Look A Gift Horse In The Mouth

I am bipolar about most things. Take art. On the one hand, I'm elitist. On the other, I'm depressed by the value of art being determined by the same 'free market' forces that affect other retail commodities – supply, demand and brand recognition.
A couple of years ago, inspired by the American sculptor, Robert Graham, I began experimenting with the online distribution of free, unlimited edition prints. The first was a stencil, NO!, based on a painting I'd done early in my career. I liked the idea that someone else could recreate my image in another medium and own at no cost and with little effort. I've distributed a couple more since then, offering to sign and 'authenticate' the reproductions if they were sent (along with a self-addressed, stamped envelope) to my studio. They're still available on my site: Multiple Surrenders and the Voodoo-inspired I Will Not Be Your Give Man Anymore .
I copped a lot of flak from 'art business' people about releasing free prints. A large number wrote to me saying that it wasn't really art because it could be reproduced and redistributed without my control. I was even warned that it would negatively effect the price of my original works (it hasn't, of course).
I am predicting a change in attitude now that the British Turner Award-winning artists, Gilbert and George, have done a similar thing. Unlimited edition art works will be acceptable, even desirable. The BBC TV controller/presenter who's laying claim to the idea seems pretty thrilled about it but I don't care – neither, I suspect, does Robert Graham. What bothers me is that people are so ready to reject an idea until it's proposed by someone more famous or – better yet – fashionable. Yeah, I know: we live in a time when celebrity determines influence. I guess I'd hoped that, in the arts, people were brave enough to think for themselves.


Daniel Sanger said...

great pic - I really love your work- it's very different and interesting with a great style.

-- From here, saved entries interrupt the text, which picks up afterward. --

-- ==== Sys2Proof/Certificates/Slice0/Obligations.lean ====
section
/-!
DEFINITION. The statements about the model. Each docstring names the rules of spec/ that its clauses rest on; OBLIGATIONS.json says which
rule a statement states whole.
-/

open Sys2Proof Sys2Proof.Machine

/-! ### The machine as a whole -/

/-- A step with a command in front of the queue is the command's effect with the queue's rest. -/
def Obligations.StepRunsTheCommandInFront : Prop :=
  ∀ c q s, s.pending = c :: q → step s = exec c { s with pending := q }

/-- R126, R140, R424: with no command waiting a step is one period of the TB domain (the model's choice, log 1): the time base gains 4 ns
and its corrections, exactly 4 ns when there are none, and so does the time of each island; nothing else changes but the operating time. -/
def Obligations.IdleStepIsOneTick : Prop :=
  ∀ s : State, s.pending = [] → ∃ t, step s = .next t ∧ t = { s with tb := t.tb, tel := t.tel, io := { s.io with own := t.io.own } } ∧
    t.tel = { s.tel with opFrac := t.tel.opFrac, opTime := t.tel.opTime } ∧
    (s.tb.tempCor = 0 → s.tb.rate = 0 → s.tb.slew = 0 → s.tb.frac < 2 ^ 32 →
      t.tb = { s.tb with now := (s.tb.now + 4) % 2 ^ 64 }) ∧
    (∀ n : Fin 24, s.io.own[n].clockRate = 0 → s.io.own[n].slewTicks = 0 → s.io.own[n].clockFrac < 2 ^ 32 →
      t.io.own[n].clock = s.io.own[n].clock + 4) ∧
    (∀ n : Fin 24, s.io.own[n].clock ≤ t.io.own[n].clock)

/-- No command ends in a fault or a refusal: the manual gives every one an effect. -/
def Obligations.EveryCommandGoesOn : Prop :=
 ∀ c s, ∃ t, exec c s = .next t

/-- A command changes the parts of the state that its rules name and no other; the queue stays. -/
def Obligations.EveryCommandChangesItsPartsOnly : Prop :=
  ∀ c s t, exec c s = .next t → ChangesOnly (mayChange c) s t

/-- What has been sent stays sent, in order, and the numbers of free values are never used twice. -/
def Obligations.WhatWasSentStaysSent : Prop :=
  ∀ c s t, exec c s = .next t → s.out <+: t.out ∧ s.free ≤ t.free

/-- Every step keeps the memory in its canonical form: addresses rise strictly, and no listed byte is what an unlisted address reads as. -/
def Obligations.EveryStepKeepsMemoryCanonical : Prop :=
 KeptByStep (fun s => Memory.wf s.mem.cells = true)

/-- Memories in canonical form that read the same everywhere are the same data.

A write of bytes is read back, and every other address reads as before; R180: of a word, the bytes that its enables select are written. -/
def Obligations.MemoryReadsWhatWasWritten : Prop :=
  (∀ m n : List Host.Cell, Memory.wf m = true → Memory.wf n = true → (∀ a, Memory.read m a = Memory.read n a) → m = n) ∧
  ((∀ m a bs k, Memory.wf m = true → (h : k < bs.length) → Memory.read (Memory.writeBytes m a bs) (a + k) = bs[k]) ∧
  (∀ m a bs b, Memory.wf m = true → (b < a ∨ a + bs.length ≤ b) → Memory.read (Memory.writeBytes m a bs) b = Memory.read m b) ∧
  (∀ m a w en (k : Fin 16), Memory.wf m = true → Memory.read (Memory.writeWord m a w en) (a + k.val) =
    if en.getLsbD k.val then BitVec.ofNat 8 (w.toNat / 256 ^ k.val) else Memory.read m (a + k.val)) ∧
  (∀ m a w en b, Memory.wf m = true → (b < a ∨ a + 16 ≤ b) → Memory.read (Memory.writeWord m a w en) b = Memory.read m b))

/-- The module right after reset: BOOT, no command waiting, nothing sent, memory that lists nothing (and reads 0, the model's choice, log 3),
every key slot and every storage slot empty, no image, no session, no lease, no partner known. -/
def Obligations.ResetIsAManufacturedModuleInBoot : Prop :=
  State.reset.mod.st = .boot ∧ State.reset.pending = [] ∧ State.reset.out = [] ∧ State.reset.mem.cells = [] ∧
  Memory.wf State.reset.mem.cells = true ∧ (∀ a, State.reset.byte a = 0) ∧
  State.reset.img.run = none ∧ State.reset.img.idle = .empty ∧ (∀ k : Fin 8, State.reset.img.keys[k] = KeySlot.empty) ∧
  (∀ k : Fin 4, State.reset.img.slots[k].st = .empty) ∧ (∀ se : Fin 64, sesOpen State.reset se = false) ∧
  State.reset.lease.holder = false ∧ State.reset.pair.partner = .none

/-- R480, R482: every register of the window reads its reset value after reset (as session 0 reads it). -/
def Obligations.RegistersReadTheirResetValues : Prop :=
  ∀ row ∈ resetTable, ∀ k : Nat, row.1 + 4 * k ≤ row.2.1 → regRead State.reset 0 (row.1 + 4 * k) = row.2.2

Love that you gave away free prints:) Was a very bold move, and I suspect 'art business' only deemed it as 'not art' because there was no money to be made from it:) Good on you!

Julie said...

That's tragic because it's the market trying to control the creator. I've been stencilling discarded furniture on the street for a couple of years and it seems I have several collectors. Sometimes the whole object is taken other times it is excised it with a box cutter. I'm hoping fora retrospective exhibition in my old age. I just hope I get a credit.

Anonymous said...

I disagree that the value of art is determined by the free market. It is expressed by it, is all, in a form that gets all the attention for obvious reasons. The actual value is hard to pin, sometimes ephemeral, and often eternal. Yes?

fisheggs said...

Original thought is few and far between in all parts of life. It took me a long time to understand accept this fact. Is it laziness, follower(itis), insecurity, a brain part that wasn't tweaked or an avenue that was closed early on?